The same goes for consumer data. If a marketer sees me buy toothpaste at a drugstore, that is not tremendously valuable information by itself. But if he knows my entire history of toothpaste purchases, including which brands I buy and how often, he can predict when I might need to buy toothpaste again, and whether I might be inclined to click on an ad directing me to a lower-cost brand, or to a store selling my usual brand at a cheaper price. If my dental insurer knew my toothpaste purchases, it could classify me as higher or lower risk and adjust my premiums and payments accordingly.

Google Flu Trends gauges collective tendencies among many people, but market research is oriented toward the individual. Targeting the right set of consumers has always been at the heart of advertising, but when web ads first appeared in the 1990s, their click-through rates quickly plummeted as users wised up; people stopped clicking on even the brightest banner ads. The revolution in Internet advertising did not come until 2000, when Google introduced its AdWords program, which allows anyone to bid for placement on ad spots that appear in response to searches for keywords. Google’s system collected little to no data about a user; the ads were displayed based merely on the search query itself. Searching for “watches” generates watch ads, searching for “asbestos” generates ads for tort lawyers. The advertising model fortuitously avoided many of the privacy concerns that are emerging today, because the very nature of Google’s business ensured that it would find out exactly what consumers wanted at the exact moment they wanted it: during the search.
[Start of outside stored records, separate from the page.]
theorem exec_divc_writes (hp : p.Valid) (hl : l < p.NREG) (hr : r < 2 ^ p.W) (h0 : r ≠ 0) :
    exec (.divc l r) ⟨p, c⟩ =
      .next ⟨p, (c.setX (BitVec.ofNat p.W l) (BitVec.ofNat p.W (c.regs[l].toNat / r))).advance 1⟩ := by
  rw [exec_divc_eq, CoreState.issue_division hp hl (c.operand_immediate _) (mt (ofNat_field_eq_zero_iff hr).1 h0),
    aluDiv_eq_ofNat, toNat_ofNat_of_field hr]

theorem exec_mod_writes (hp : p.Valid) (hl : l < p.NREG) (hr : r < p.NREG) (h0 : c.regs[r] ≠ 0) :
    exec (.mod l r) ⟨p, c⟩ =
      .next ⟨p, (c.setX (BitVec.ofNat p.W l)
        (BitVec.ofNat p.W (c.regs[l].toNat - c.regs[r].toNat * (c.regs[l].toNat / c.regs[r].toNat)))).advance 1⟩ := by
  rw [exec_mod_eq, CoreState.issue_division hp hl (c.operand_field hp hr) h0, aluMod_eq_ofNat]

theorem exec_modc_writes (hp : p.Valid) (hl : l < p.NREG) (hr : r < 2 ^ p.W) (h0 : r ≠ 0) :
    exec (.modc l r) ⟨p, c⟩ =
      .next ⟨p, (c.setX (BitVec.ofNat p.W l) (BitVec.ofNat p.W (c.regs[l].toNat - r * (c.regs[l].toNat / r)))).advance 1⟩ := by
  rw [exec_modc_eq, CoreState.issue_division hp hl (c.operand_immediate _) (mt (ofNat_field_eq_zero_iff hr).1 h0),
    aluMod_eq_ofNat, toNat_ofNat_of_field hr]

theorem exec_mul_writes (hp : p.Valid) (hl : l < p.NREG) (hr : r < p.NREG) :
    exec (.mul l r) ⟨p, c⟩ =
      .next ⟨p, (c.setX (BitVec.ofNat p.W l) (BitVec.ofNat p.W (c.regs[l].toNat * c.regs[r].toNat))).advance 1⟩ := by
  rw [exec_mul_eq, CoreState.issue_arithmetic hp hl (c.operand_field hp hr), aluMul_eq_ofNat]

theorem exec_mulc_writes (hp : p.Valid) (hl : l < p.NREG) (hr : r < 2 ^ p.W) :
    exec (.mulc l r) ⟨p, c⟩ =
      .next ⟨p, (c.setX (BitVec.ofNat p.W l) (BitVec.ofNat p.W (c.regs[l].toNat * r))).advance 1⟩ := by
  rw [exec_mulc_eq, CoreState.issue_arithmetic hp hl (c.operand_immediate _), aluMul_eq_ofNat,
    toNat_ofNat_of_field hr]

end values

/-- Settles O5: the register form of the write; an index outside the file by the register access contract. -/
theorem addWritesTheSum : Obligations.AddWritesTheSum := by
  intro p c l r hp hw
  obtain ⟨-, -, -, hlhs, hrhs⟩ := registerFileContract p c hp
  exact ⟨encode_opcode_bits p.W (.add l r),
    fun hl hr => exec_write_completes hp hl (exec_add_writes hp hl hr),
    fun hl hr => exec_write_leaves_program hp hl (exec_add_writes hp hl hr),
    fun hl hr => hrhs (.add l r) hw rfl hr fun _ => hl,
    hlhs (.add l r) hw rfl⟩

/-- Settles O6: the immediate form, whose literal is never checked against the file. -/
theorem addcWritesTheSum : Obligations.AddcWritesTheSum := by
  intro p c l r hp hw
  obtain ⟨-, -, -, hlhs, -⟩ := registerFileContract p c hp
  have ⟨_, hr⟩ := hw
  exact ⟨encode_opcode_bits p.W (.addc l r),
    fun hl => exec_write_completes hp hl (exec_addc_writes hp hl hr),
    fun hl => exec_write_leaves_program hp hl (exec_addc_writes hp hl hr),
    hlhs (.addc l r) hw rfl⟩

/-- Settles O7: the register form of the write, with a divisor that is not 0; a zero divisor ends the run with the `rhs` field; an index
outside the file by the register access contract. -/
theorem divWritesTheQuotient : Obligations.DivWritesTheQuotient := by
  intro p c l r hp hw
  obtain ⟨-, -, -, hlhs, hrhs⟩ := registerFileContract p c hp
  exact ⟨encode_opcode_bits p.W (.div l r),
    fun hl hr h0 => exec_write_completes hp hl (exec_div_writes hp hl hr h0),
    fun hl hr h0 => exec_write_leaves_program hp hl (exec_div_writes hp hl hr h0),
    fun hl hr h0 => by rw [exec_div_eq, CoreState.issue_division_by_zero hp hl (h0 ▸ c.operand_field hp hr)],
    fun hl hr => hrhs (.div l r) hw rfl hr fun _ => hl,
    hlhs (.div l r) hw rfl⟩

/-- Settles O8: the immediate form; a literal 0 is the one zero divisor, and its error carries 0 (41_arithmetic.md rule R129). -/
theorem divcWritesTheQuotient : Obligations.DivcWritesTheQuotient := by
  intro p c l r hp hw
  obtain ⟨-, -, -, hlhs, -⟩ := registerFileContract p c hp
  have ⟨_, hr⟩ := hw
  exact ⟨encode_opcode_bits p.W (.divc l r),
    fun hl h0 => exec_write_completes hp hl (exec_divc_writes hp hl hr h0),
    fun hl h0 => exec_write_leaves_program hp hl (exec_divc_writes hp hl hr h0),
    fun hl h0 => by rw [exec_divc_eq, CoreState.issue_division_by_zero hp hl (h0 ▸ c.operand_immediate _)],
    hlhs (.divc l r) hw rfl⟩

/-- Settles O9: the register form of the write, with a divisor that is not 0; a zero divisor ends the run with the `rhs` field; an index
outside the file by the register access contract. -/
theorem modWritesTheRemainder : Obligations.ModWritesTheRemainder := by
  intro p c l r hp hw
  obtain ⟨-, -, -, hlhs, hrhs⟩ := registerFileContract p c hp
  exact ⟨encode_opcode_bits p.W (.mod l r),
    fun hl hr h0 => exec_write_completes hp hl (exec_mod_writes hp hl hr h0),
    fun hl hr h0 => exec_write_leaves_program hp hl (exec_mod_writes hp hl hr h0),
    fun hl hr h0 => by rw [exec_mod_eq, CoreState.issue_division_by_zero hp hl (h0 ▸ c.operand_field hp hr)],
    fun hl hr => hrhs (.mod l r) hw rfl hr fun _ => hl,
    hlhs (.mod l r) hw rfl⟩

/-- Settles O10: the immediate form; a literal 0 is the one zero divisor, and its error carries 0 (41_arithmetic.md rule R129). -/
theorem modcWritesTheRemainder : Obligations.ModcWritesTheRemainder := by
  intro p c l r hp hw
  obtain ⟨-, -, -, hlhs, -⟩ := registerFileContract p c hp
  have ⟨_, hr⟩ := hw
  exact ⟨encode_opcode_bits p.W (.modc l r),
    fun hl h0 => exec_write_completes hp hl (exec_modc_writes hp hl hr h0),
    fun hl h0 => exec_write_leaves_program hp hl (exec_modc_writes hp hl hr h0),
    fun hl h0 => by rw [exec_modc_eq, CoreState.issue_division_by_zero hp hl (h0 ▸ c.operand_immediate _)],
    hlhs (.modc l r) hw rfl⟩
Yet Google’s system was dependent on its having a search engine—the search engine, in fact. Click-through rates for online ads not generated by search engines are considerably lower, and Google’s success in search ads has not been replicated anywhere else. For comparison, consider that Google’s gross revenue was $37.9 billion in 2011 (96 percent of it from advertising), while Facebook’s was merely $3.7 billion. And search continues to make up nearly half of all Internet advertising revenues, with Google dominating its competitors. Thus the social revolution precipitated by Facebook has not yet amounted to a shift in advertising effectiveness—one possible reason for Facebook’s drastic decline in share price following its IPO in May 2012.

Internet marketing companies that aren’t Google can’t observe people at the moment of search, but knowing more about their lives might help refine targeted advertising. And so it has: while microtargeting hasn’t come close to matching Google’s success, it appears to have increased click-through rates sufficiently that several industries have sprung up around profiling and targeting consumers for advertising.